絕望惡魔一邊狂笑著,一邊用手裡的魔導書引導著鳶一折紙的行動。
“簽下它!”
在塔·伊沙那一次次充滿了誘惑的言語下,迷迷糊糊間,鳶一折紙感到自己的內心像是有什麽被點燃了一般,一股怒火突然湧現。
“殺死…全部,精靈!”
用盡最後一點力氣,鳶一折紙將她的手指按在了那份紅色的契約上!
然後在這一瞬間,
無數的光芒射進了這個漆黑的空間,鳶一折紙也感覺有一股源源不斷的力量開始注入到自己的體內。 這股奇妙的力量溫暖了她的身體,然後匯聚到了她的心臟處。
“看來是到暫時分別的時候了,那麽有緣再見。”
看著即將消失的絕望惡魔,知道自己被復活了的鳶一折紙最後一秒說出了道謝的話。
“謝謝你,巴耶力!”
然後突然在停屍間的床上醒來的她,捂著自己的胸口,一邊感受著心臟的跳動一邊從床上慢慢的走下。
潔白的手背上,一個若隱若現的印記烙印其上。
她沒發現的是,一個拿著槍的紅色身影消失在了她身後的陰影中。
“接下來就交給你了,“我”啊。”
話剛落音,一道驚訝中帶著驚喜的聲音出現在了停屍房的門口。
“折紙?!”
正準備推門離開的折紙與早已哭腫了眼的日下部鐐子,正在停屍間的門前四目相對。
—————
“所以我們什麽時候能開始工作啊?”
在距離戰鬥結束後的第三個小時,在目睹了重要人物之一的鳶一折紙被赫巴毫不留情的殺死後。
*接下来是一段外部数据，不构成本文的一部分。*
-- ==== Sys2Proof/Machine/LinkCommands.lean ====
section
/-! DEFINITION. The meanings of the resets and of the control link's events (chapter 10). -/

namespace Sys2Proof.Machine

/-- POWER_ON_RESET (R179): every block takes its reset values and the straps are latched. -/
def execPowerOnReset (straps : BitVec 2) (s : State) : Host.Outcome State Fault Refusal :=
  .next (s.resetTo straps .powerOn)

/-- PIN_RESET (R179): as a power-on reset, with cause PIN. -/
def execPinReset (straps : BitVec 2) (s : State) : Host.Outcome State Fault Refusal :=
  .next (s.resetTo straps .pin)

/-- FRAME_RECEIVED (R170, R171): the bytes are taken one after the other. -/
def execFrameReceived (bytes : List RxByte) (s : State) : Host.Outcome State Fault Refusal :=
  .next (s.receiveBytes bytes)

/-- BYTE_RECEIVED (R170). -/
def execByteReceived (data : Byte) (stop : Bool) (s : State) : Host.Outcome State Fault Refusal :=
  .next (s.receiveByte data stop).chooseAgain

/-- GAP_EXPIRY (R170). -/
def execGapExpiry (s : State) : Host.Outcome State Fault Refusal := .next s.expireGap.chooseAgain

/-- FRAME_SENT (R174). -/
def execFrameSent (s : State) : Host.Outcome State Fault Refusal := .next s.endFrameSent

/-- RESTART_TAKES_EFFECT (R178). -/
def execRestartTakesEffect (s : State) : Host.Outcome State Fault Refusal := .next s.takeRestart

/-- UNKNOWN_REQUEST (R172). -/
def execUnknownRequest (s : State) : Host.Outcome State Fault Refusal := .next s.handleUnknown.chooseAgain

end Sys2Proof.Machine
end

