-- ==== Sys2Proof/Machine/Step.lean ====
section
/-! DEFINITION. One step: the command at the front of the queue, or one tick where none waits. -/

namespace Sys2Proof.Machine

/-- No command waits: the tick counter goes up by one and nothing else changes (R8; log 2), but that a transmitter which
a reset has left BETWEEN_FRAMES chooses (R174, log 8). -/
def State.idleTick (s : State) : State := { s with line.tick := s.line.tick + 1 }.chooseAgain

/-- The command at the front of the queue acts on the part with the rest of the queue; with no command, one tick passes
(log 1, log 2). -/
def step (s : State) : Host.Outcome State Fault Refusal :=
  match s.pending with
  | [] => .next s.idleTick
  | c :: rest => exec c { s with pending := rest }

/-- The state with the command that a word spells put at the front of its queue; unchanged where it spells none. -/
def State.withFetchWord (s : State) (nbits w : Nat) : State :=
  match decodeTableWord nbits w with
  | some c => { s with pending := c :: s.pending }
  | none => s

end Sys2Proof.Machine
end

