-- ==== Sys2Proof/Machine/Core.lean ====
section
/-! DEFINITION. The machine as the host takes it. -/

def Sys2Proof.core : Host.Core :=
  { State := Sys2Proof.Machine.State, Fault := Sys2Proof.Machine.Fault, Refusal := Sys2Proof.Machine.Refusal,
    step := Sys2Proof.Machine.step, reset := Sys2Proof.Machine.State.reset }
end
陷入了沉默的凌伊被赫巴提著,來到了這家離戰場不遠的咖啡店裡。
不知道為什麽,在結束戰鬥後赫巴給凌伊的突然變了。
看著幾乎要癱在沙發上葛優躺的赫巴,凌伊不禁感到了一絲奇怪的反差。
不同於戰鬥時的興奮和激烈,戰鬥之後的赫巴給凌尹唯一的感覺除了頹廢外,就是十分的頹廢和鹹魚。
“別急嘛,而且你也沒說那個白發笨蛋是重要人物啊。”
剛剛才從助手那裡得到殺死主要人物會引起極大麻煩和扣除工資的赫巴聳了聳肩,表現出一副無所謂的樣子,然後呡了口咖啡。
畢竟人殺都殺了,赫巴也不想浪費時間用死靈法術再給她拉起來。
不過讓他在意的是,那個效果明明很差的試作品所產生的巨大威力。
如果他還沒記錯的話,那個懷表是他用了很多珍貴材料做出來的一個只能稍微停滯一下空間的小玩具。
明明只是想稍微停滯一下鳶一折紙一個人的,結果沒想到來到這個世界後居然能有這麽大的威力,居然能夠停滯整個天宮市造成類似於時間停止的效果。
“啊?,是因為壓製力的原因吧?”
面對赫巴的疑問,凌伊搖晃著杯子,想起了卡蘿塔之前為她講解的一些知識。
因為世界的種類與等級的不同,世界之間的壓製力也隨之會發生變化。
壓製力強的世界裡,赫巴的大魔法最多也隻毀一座城,但如果環島壓製力比較小的世界的話,那就是另一個效果了。
就比如之前那種情況。
“可惜啊,我已經做不出那種東西了。”
還有些意猶未盡的赫巴一回想起剛剛的那種奇妙感覺,不禁有些高興。
可惜那東西已經沒有了,那些材料不僅貴,還難找。
不過他也聽凌伊說了些有關於世界意志之類的事情。說是如果顛覆太多次世界常理的話,便會遭到排斥之類的無聊事情,不過赫巴還是將它們一一記下。
“說起來,這些都不能殺啊。”
此刻的他正拿著一台剛剛從助手那裡獲得的平板電腦,裡面所播放的資料正是一個個標注了“重要人物”字眼的照片。
“這個家夥倒是有點意思。”
正當赫巴將這份資料劃到底時,一個名為五河士織的少女出現在了他的眼前。
拯救精靈的少女,是極其重要的人物。
至少資料上是這麽說的。
有些頹廢的赫巴在點開有關於五河士織的相關資料時,終於提起了一點興趣。
然後他看了眼正坐在自己對面的凌伊,之前那個十分有趣的計劃再次浮現在他的心中。
而正坐在赫巴對面被盯的有些心裡發毛的凌伊,則是在見自家上司這幅態度時不禁歎了口氣,然後拉了拉頭上的兜帽,也喝了口咖啡。
“真沒辦法啊。”
雖然攤上這麽一個令人討厭的上司令她很頭痛,當相對於這個來說,咖啡店內的其他東西更讓她感到不自在。
她能感到,在這間氛圍十分舒緩的女仆咖啡店內,穿著怪異的他們正如一隻稀有的動物般十分顯眼。
不管赫巴是怎麽想的,但周圍那時不時從遠處望來的視線,確實讓凌伊的心理感到十分不適。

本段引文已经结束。